Traditional approach to commerce is yet more popular among the companies and individuals, however recent growth in electronic transactions creates a need for legislation and regulation of such commerce. Regulation of e-commerce faces two major disadvantages, first it involves a fast changes in the scope of e-commerce with changing technologies, and second, its’ trans-nationality which leads to the question of which legal system should be applied in the regulation of electronic transactions.

It has been concluded by the conference on e-commerce held in June 1998 by EC Commissioner Bangemann, that regulation on e-commerce should be kept to a minimum as the global nature of this commerce made government regulation impossible anyway: therefore industry self regulation was the way ahead. 2 Nevertheless, the need for regulation is clearly visible as the success of electronic transactions is dependant on the knowledge of legal system controlling them. Non-existence of universal jurisdiction over e-commerce transactions might raise few problems.

Each participant will be forced to gain knowledge of every legal system which concerns e-commerce throughout the world. This will hinder the development of e-commerce. Therefore, different countries and organizations tried to come up with some form of regulation although not a strict one which could constitute slow development of e-commerce. USA has already begun adapting the Uniform Commercial Code, which governs US commercial law. Also, the United Nations produced the law similar to the legislation in the USA for regulating e-commerce; however it is not binding on the states.

EU sees it necessary to regulate the fields of digital signatures, encryption and certificate authorities as well as data protection. However, these regulations don’t provide effective means for solving cross border dispute on the regulation of e-commerce. It is evident that a universal system of regulation of e-commerce is needed. Furthermore, such need is approved by all the parties. In the case if there will be no international agreement on e-commerce; agreements between two parties will have to be constantly made, in order to solve the problem of jurisdiction.

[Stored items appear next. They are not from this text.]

@[simp] theorem State.setEmblem_supply (e : EmblemRaster) (s : State) : (State.setEmblem e s).supply = s.supply := rfl
@[simp] theorem State.setEmblem_resetLow (e : EmblemRaster) (s : State) : (State.setEmblem e s).resetLow = s.resetLow := rfl
@[simp] theorem State.setEmblem_wipeDue (e : EmblemRaster) (s : State) : (State.setEmblem e s).wipeDue = s.wipeDue := rfl
@[simp] theorem State.setEmblem_lines (e : EmblemRaster) (s : State) : (State.setEmblem e s).lines = s.lines := rfl
@[simp] theorem State.setEmblem_transport (e : EmblemRaster) (s : State) : (State.setEmblem e s).transport = s.transport := rfl
@[simp] theorem State.setEmblem_meter (e : EmblemRaster) (s : State) : (State.setEmblem e s).meter = s.meter := rfl
@[simp] theorem State.setEmblem_contexts (e : EmblemRaster) (s : State) : (State.setEmblem e s).contexts = s.contexts := rfl
@[simp] theorem State.setEmblem_shutter (e : EmblemRaster) (s : State) : (State.setEmblem e s).shutter = s.shutter := rfl
@[simp] theorem State.setEmblem_cycle (e : EmblemRaster) (s : State) : (State.setEmblem e s).cycle = s.cycle := rfl
@[simp] theorem State.setEmblem_composer (e : EmblemRaster) (s : State) : (State.setEmblem e s).composer = s.composer := rfl
@[simp] theorem State.setEmblem_printer (e : EmblemRaster) (s : State) : (State.setEmblem e s).printer = s.printer := rfl
@[simp] theorem State.setEmblem_waiting (e : EmblemRaster) (s : State) : (State.setEmblem e s).waiting = s.waiting := rfl
@[simp] theorem State.setEmblem_link (e : EmblemRaster) (s : State) : (State.setEmblem e s).link = s.link := rfl
@[simp] theorem State.setEmblem_outbox (e : EmblemRaster) (s : State) : (State.setEmblem e s).outbox = s.outbox := rfl
@[simp] theorem State.setEmblem_pending (e : EmblemRaster) (s : State) : (State.setEmblem e s).pending = s.pending := rfl

@[simp] theorem State.setStream_supply (i j : Nat) (s : State) : (State.setStream i j s).supply = s.supply := rfl
@[simp] theorem State.setStream_resetLow (i j : Nat) (s : State) : (State.setStream i j s).resetLow = s.resetLow := rfl
@[simp] theorem State.setStream_wipeDue (i j : Nat) (s : State) : (State.setStream i j s).wipeDue = s.wipeDue := rfl
@[simp] theorem State.setStream_lines (i j : Nat) (s : State) : (State.setStream i j s).lines = s.lines := rfl
@[simp] theorem State.setStream_store (i j : Nat) (s : State) : (State.setStream i j s).store = s.store := rfl
@[simp] theorem State.setStream_transport (i j : Nat) (s : State) : (State.setStream i j s).transport = s.transport := rfl
@[simp] theorem State.setStream_meter (i j : Nat) (s : State) : (State.setStream i j s).meter = s.meter := rfl
@[simp] theorem State.setStream_contexts (i j : Nat) (s : State) : (State.setStream i j s).contexts = s.contexts := rfl
@[simp] theorem State.setStream_shutter (i j : Nat) (s : State) : (State.setStream i j s).shutter = s.shutter := rfl
@[simp] theorem State.setStream_cycle (i j : Nat) (s : State) : (State.setStream i j s).cycle = s.cycle := rfl
@[simp] theorem State.setStream_printer (i j : Nat) (s : State) : (State.setStream i j s).printer = s.printer := rfl
@[simp] theorem State.setStream_waiting (i j : Nat) (s : State) : (State.setStream i j s).waiting = s.waiting := rfl
@[simp] theorem State.setStream_link (i j : Nat) (s : State) : (State.setStream i j s).link = s.link := rfl
@[simp] theorem State.setStream_outbox (i j : Nat) (s : State) : (State.setStream i j s).outbox = s.outbox := rfl
@[simp] theorem State.setStream_pending (i j : Nat) (s : State) : (State.setStream i j s).pending = s.pending := rfl

@[simp] theorem State.setWindowRect_supply (x0 x1 y0 y1 : Nat) (s : State) : (State.setWindowRect x0 x1 y0 y1 s).supply = s.supply := rfl
@[simp] theorem State.setWindowRect_resetLow (x0 x1 y0 y1 : Nat) (s : State) : (State.setWindowRect x0 x1 y0 y1 s).resetLow = s.resetLow := rfl
@[simp] theorem State.setWindowRect_wipeDue (x0 x1 y0 y1 : Nat) (s : State) : (State.setWindowRect x0 x1 y0 y1 s).wipeDue = s.wipeDue := rfl
@[simp] theorem State.setWindowRect_lines (x0 x1 y0 y1 : Nat) (s : State) : (State.setWindowRect x0 x1 y0 y1 s).lines = s.lines := rfl
@[simp] theorem State.setWindowRect_store (x0 x1 y0 y1 : Nat) (s : State) : (State.setWindowRect x0 x1 y0 y1 s).store = s.store := rfl
@[simp] theorem State.setWindowRect_transport (x0 x1 y0 y1 : Nat) (s : State) : (State.setWindowRect x0 x1 y0 y1 s).transport = s.transport := rfl
@[simp] theorem State.setWindowRect_meter (x0 x1 y0 y1 : Nat) (s : State) : (State.setWindowRect x0 x1 y0 y1 s).meter = s.meter := rfl
@[simp] theorem State.setWindowRect_contexts (x0 x1 y0 y1 : Nat) (s : State) : (State.setWindowRect x0 x1 y0 y1 s).contexts = s.contexts := rfl
@[simp] theorem State.setWindowRect_shutter (x0 x1 y0 y1 : Nat) (s : State) : (State.setWindowRect x0 x1 y0 y1 s).shutter = s.shutter := rfl
@[simp] theorem State.setWindowRect_cycle (x0 x1 y0 y1 : Nat) (s : State) : (State.setWindowRect x0 x1 y0 y1 s).cycle = s.cycle := rfl
@[simp] theorem State.setWindowRect_printer (x0 x1 y0 y1 : Nat) (s : State) : (State.setWindowRect x0 x1 y0 y1 s).printer = s.printer := rfl
@[simp] theorem State.setWindowRect_waiting (x0 x1 y0 y1 : Nat) (s : State) : (State.setWindowRect x0 x1 y0 y1 s).waiting = s.waiting := rfl
@[simp] theorem State.setWindowRect_link (x0 x1 y0 y1 : Nat) (s : State) : (State.setWindowRect x0 x1 y0 y1 s).link = s.link := rfl
@[simp] theorem State.setWindowRect_outbox (x0 x1 y0 y1 : Nat) (s : State) : (State.setWindowRect x0 x1 y0 y1 s).outbox = s.outbox := rfl
@[simp] theorem State.setWindowRect_pending (x0 x1 y0 y1 : Nat) (s : State) : (State.setWindowRect x0 x1 y0 y1 s).pending = s.pending := rfl

@[simp] theorem State.enqueue_supply (r : Nat) (l : List Nat) (s : State) : (State.enqueue r l s).supply = s.supply := rfl
@[simp] theorem State.enqueue_resetLow (r : Nat) (l : List Nat) (s : State) : (State.enqueue r l s).resetLow = s.resetLow := rfl
@[simp] theorem State.enqueue_wipeDue (r : Nat) (l : List Nat) (s : State) : (State.enqueue r l s).wipeDue = s.wipeDue := rfl
@[simp] theorem State.enqueue_lines (r : Nat) (l : List Nat) (s : State) : (State.enqueue r l s).lines = s.lines := rfl
@[simp] theorem State.enqueue_transport (r : Nat) (l : List Nat) (s : State) : (State.enqueue r l s).transport = s.transport := rfl
@[simp] theorem State.enqueue_meter (r : Nat) (l : List Nat) (s : State) : (State.enqueue r l s).meter = s.meter := rfl
@[simp] theorem State.enqueue_contexts (r : Nat) (l : List Nat) (s : State) : (State.enqueue r l s).contexts = s.contexts := rfl
@[simp] theorem State.enqueue_shutter (r : Nat) (l : List Nat) (s : State) : (State.enqueue r l s).shutter = s.shutter := rfl
@[simp] theorem State.enqueue_cycle (r : Nat) (l : List Nat) (s : State) : (State.enqueue r l s).cycle = s.cycle := rfl
@[simp] theorem State.enqueue_composer (r : Nat) (l : List Nat) (s : State) : (State.enqueue r l s).composer = s.composer := rfl
@[simp] theorem State.enqueue_waiting (r : Nat) (l : List Nat) (s : State) : (State.enqueue r l s).waiting = s.waiting := rfl
@[simp] theorem State.enqueue_link (r : Nat) (l : List Nat) (s : State) : (State.enqueue r l s).link = s.link := rfl
@[simp] theorem State.enqueue_outbox (r : Nat) (l : List Nat) (s : State) : (State.enqueue r l s).outbox = s.outbox := rfl
@[simp] theorem State.enqueue_pending (r : Nat) (l : List Nat) (s : State) : (State.enqueue r l s).pending = s.pending := rfl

Big emphasis must be put upon the regulation in the field of Digital Signatures, Certificate Authorities, Encryption, and Clipper Chip. These areas need binding laws that could secure the use of these technologies. Digital signatures provide the information regarding the sender of electronic document. Thus, the sender’s State can be determined. However, the identity of the sender cannot be guaranteed, thus the certificate authority is required. Certificate Authorities (CAs) are TTP’s who have been given license to produce digital certificates authenticating digital signatures.

Thus the client must be assured that he can rely on this CA, and that in case of any fraud this CA will cover damages. Recently, digital signatures became one of the main areas of e-commerce. Therefore, legislation regulating the use of this technology has been enacted on a state by state basis. However, an international legislative enactment does not exist to date. Thus far, the EU has been trying to enact directive which would not only bind its members but also include the third parties which would agree to it.

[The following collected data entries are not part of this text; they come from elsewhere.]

theorem State.abortExposure_stays (s : State) : Stays s s.abortExposure := by
  unfold State.abortExposure
  split
  · exact Stays.refl s
  · split
    · exact (State.setStep_stays _ _ s).trans (State.shutterIdle_stays _ _)
    · exact State.shutterIdle_stays _ s
  · dsimp only
    refine Stays.trans (Stays.trans (Stays.trans ?_ (State.clearMarker_stays _)) (State.closeCommand_stays _)) (stays_shutter _ _)
    split
    · exact (State.spoilGate_stays _ _ _ s).trans (State.setStep_stays _ _ _)
    · exact Stays.refl s
  · split
    · exact stays_shutter s _
    · exact Stays.refl s

theorem State.abortAll_stays (s : State) : Stays s s.abortAll :=
  (((((State.abortAdvance_stays s).trans (State.withdrawMetering_stays _)).trans (State.abortExposure_stays _)).trans
    (State.discardQueue_stays _)).trans (State.endCancelPending_stays _)).trans (State.enterStopped_stays _)

/-! ## Readings (R49, R54, R58, R62) -/

theorem State.completeCalibration_stays (c : Calibration) (n : Nat) (s : State) : Stays s (s.completeCalibration c n) := by
  unfold State.completeCalibration
  dsimp only
  refine Stays.trans (Quiet.stays ?_) (State.raise_stays _ _)
  constructor <;> first | exact Nat.le_refl _ | rfl

theorem State.offerCalibration_stays (ch : Fin 4) (r : Nat) (s : State) : Stays s (s.offerCalibration ch r) := by
  unfold State.offerCalibration
  split
  · split
    · split
      · exact State.completeCalibration_stays _ _ s
      · exact stays_meter s _
    · exact Stays.refl s
  · exact Stays.refl s

theorem State.completeMetering_stays (m : Metering) (n : Nat) (s : State) : Stays s (s.completeMetering m n) := by
  unfold State.completeMetering
  dsimp only
  have h (src : FillLight) := (State.withdrawMetering_stays s).trans (State.fill_stays src _)
  split
  · exact (h _).trans (State.enterStopped_stays _)
  · exact (h _).trans (State.forward_stays _)

theorem State.offerMetering_stays (w : Option Metering) (ch : Fin 4) (r : Nat) (s : State) :
    Stays s (s.offerMetering w ch r) := by
  unfold State.offerMetering
  split
  · split
    · split
      · exact State.completeMetering_stays _ _ s
      · exact stays_meter s _
    · exact Stays.refl s
  · exact Stays.refl s

theorem State.judgeWindows_stays (ch : Fin 4) (r : Nat) (s : State) : Stays s (s.judgeWindows ch r) := by
  unfold State.judgeWindows
  dsimp only
  split
  · split
    · exact (stays_meter s _).trans (State.startClosing_stays _ _)
    · exact stays_meter s _
  · exact Stays.refl s

theorem State.readingDone_stays (r : Nat) (s : State) : Stays s (s.readingDone r) :=
  (((stays_meter s _).trans (State.offerCalibration_stays _ _ _)).trans (State.offerMetering_stays _ _ _ _)).trans
    (State.judgeWindows_stays _ _ _)
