theorem Writing.outcomeNormal_leads (c : Context) (w : Writing) : w.Leads (w.outcomeNormal c) := by
  refine (Leads.trans (Leads.parts fun p hp => ?_) (Writing.lookItem_leads _ _ _)).trans (Writing.reportNormal_leads _ _)
  simp only [List.mem_cons, List.not_mem_nil, or_false] at hp
  rcases hp with rfl | rfl
  · exact ⟨(((State.exposeGate_film _ _ _).trans (State.setStep_film _ _ _)).trans (State.clearMarker_film _)).trans
        (State.shutterIdle_film _ _),
      (((State.exposeGate_stays _ _ _).trans (State.setStep_stays _ _ _)).trans (State.clearMarker_stays _)).trans
        (State.shutterIdle_stays _ _)⟩
  · exact ⟨((State.exposeFrame_film _ _ _).trans (State.setStep_film _ _ _)).trans (State.clearMarker_film _),
      ((State.exposeFrame_stays _ _ _).trans (State.setStep_stays _ _ _)).trans (State.clearMarker_stays _)⟩

theorem Writing.closingDone_leads (p : Option PendingOutcome) (w : Writing) : w.Leads (w.closingDone p) := by
  unfold Writing.closingDone
  split
  · exact Writing.outcomeNormal_leads _ w
  · exact Writing.outcomeLamp_leads _ w
  · exact .move .refl rfl (State.shutterIdle_stays _ _)

theorem Writing.closingLate_leads (p : Option PendingOutcome) (b : Bool) (w : Writing) : w.Leads (w.closingLate p b) := by
  unfold Writing.closingLate
  split
  · exact Writing.outcomeShutClose_leads _ _ _ w
  · exact .move .refl rfl (State.shutterIdle_stays _ _)

theorem Writing.earlyClose_leads (w : Writing) : w.Leads w.earlyClose := by
  unfold Writing.earlyClose
  split
  · exact (Leads.move .refl rfl (State.closeCommand_stays _)).trans (Writing.outcomeNormal_leads _ _)
  · exact .refl

theorem Writing.contactCloses_leads (w : Writing) : w.Leads w.contactCloses := by
  have shut : w.Leads (w.move fun s => { s with shutter := { s.shutter with contactOpen := false } }) :=
    .move .refl rfl (stays_shutter _ _)
  unfold Writing.contactCloses
  dsimp only
  split
  · split
    · exact shut.trans (Writing.earlyClose_leads _)
    · exact shut.trans (Writing.closingDone_leads _ _)
    · exact shut
    · exact shut
  · exact .refl

theorem Writing.openTimeout_leads (w : Writing) : w.Leads w.openTimeout := by
  unfold Writing.openTimeout
  split
  · exact Writing.outcomeShutOpen_leads _ w
  · exact .refl

theorem Writing.closeTimeout_leads (w : Writing) : w.Leads w.closeTimeout := by
  unfold Writing.closeTimeout
  split
  · exact Writing.closingLate_leads _ _ w
  all_goals exact .refl

theorem State.abortAdvance_store (a : Advance) (e : Option StepEnd) (s : State) (h : s.transport.advance = some a)
    (p : a.phase = .stepping e) : s.abortAdvance.store = s.store := by
  unfold State.abortAdvance
  rw [h]
  dsimp only
  rw [p]

theorem Writing.abortAdvance_leads (w : Writing) : w.Leads w.abortAdvance := by
  unfold Writing.abortAdvance
  split
  · exact .refl
  · split
    · exact .move .refl (State.abortAdvance_store _ _ _ ‹_› ‹_›) (State.abortAdvance_stays _)
    · exact (Leads.move .refl rfl (State.endAdvance_stays _)).trans (Writing.reportAdvance_leads _ _ _)

theorem State.abortExposure_sound (s : State) : Sound s s.abortExposure :=
  (State.abortExposure_film s).sound (State.abortExposure_stays s)

theorem Writing.abortExposure_leads (w : Writing) : w.Leads w.abortExposure := by
  unfold Writing.abortExposure
  split
  · exact .refl
  · exact .write .refl (State.abortExposure_sound _)
  · split
    · refine Leads.parts fun p hp => ?_
      simp only [List.mem_cons, List.not_mem_nil, or_false] at hp
      rcases hp with rfl | rfl
      · exact ⟨State.abortExposure_film _, State.abortExposure_stays _⟩
      · exact ⟨((State.spoilFrame_film _ _ _ _).trans (State.setStep_film _ _ _)).trans (State.clearMarker_film _),
          ((State.spoilFrame_stays _ _ _ _).trans (State.setStep_stays _ _ _)).trans (State.clearMarker_stays _)⟩
    · exact .write .refl (State.abortExposure_sound _)
  · rename_i p b h
    refine .move .refl ?_ (State.abortExposure_stays _)
    unfold State.abortExposure
    rw [h]
    dsimp only
    split <;> rfl

theorem Writing.abortAll_leads (w : Writing) : w.Leads w.abortAll :=
  .move ((Leads.write ((Leads.move (Writing.abortAdvance_leads w) rfl (State.withdrawMetering_stays _)).trans
    (Writing.abortExposure_leads _)) (State.discardQueue_sound _)).trans (Writing.endCancelPending_leads _)) rfl
    (State.enterStopped_stays _)

theorem Writing.offerCalibration_leads (ch : Fin 4) (r : Nat) (w : Writing) : w.Leads (w.offerCalibration ch r) :=
  .write .refl ((State.offerCalibration_film _ _ _).sound (State.offerCalibration_stays _ _ _))

theorem Writing.completeMetering_leads (m : Metering) (n : Nat) (w : Writing) : w.Leads (w.completeMetering m n) := by
  have h (src : FillLight) : w.Leads ((w.move State.withdrawMetering).write (State.fill src)) :=
    .write (.move .refl rfl (State.withdrawMetering_stays _)) (State.fill_sound _ _)
  unfold Writing.completeMetering
  dsimp only
  split
  · exact .move (h _) rfl (State.enterStopped_stays _)
  · exact (h _).trans (Writing.forward_leads _)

Moreover, some type of development guiding the regulation of digital signatures is evolving globally through various organizations. By these means e-commerce is not banned from its’ further development as global form of commerce. Another interesting development in the regulation of e-commerce is the aim of the US Government to police the Clipper Chip. However, gaining the access of communication by the agents of government was seen as harming some civil liberties, such as right to privacy. Hence, such an enactment is still a vulnerable issue. This leads us to another concern.

That is E-privacy and the extent of its regulation. An attempt towards criminalization of the use of an encryption technology to hide a crime was seen in the USA. However, this hasn’t been enforced with regards to the fact that the use of particular technology wasn’t seen to qualify a criminal act by EPIC. Nonetheless, the first international attempt to establish a legal framework was taken by the OECD in other areas of e-commerce. It covers an area of cryptography and provides its’ users with a choice of such method. Noticeably, it includes a provision that it is subjected to an applicable law.

Adequately, this legal framework states that individual privacy rights must be protected in this field by national means. 3 However, major flaws are seen in such enactment whereas the outcome of it is that the access to personal key does not stop the criminal activities as TTP’s will be only used by law abiding citizens. Strict regulation of cryptographic products justifies security concerns. However, such legislation would be hardly active as the cryptographic products are easily accessible via Internet which cannot be controlled.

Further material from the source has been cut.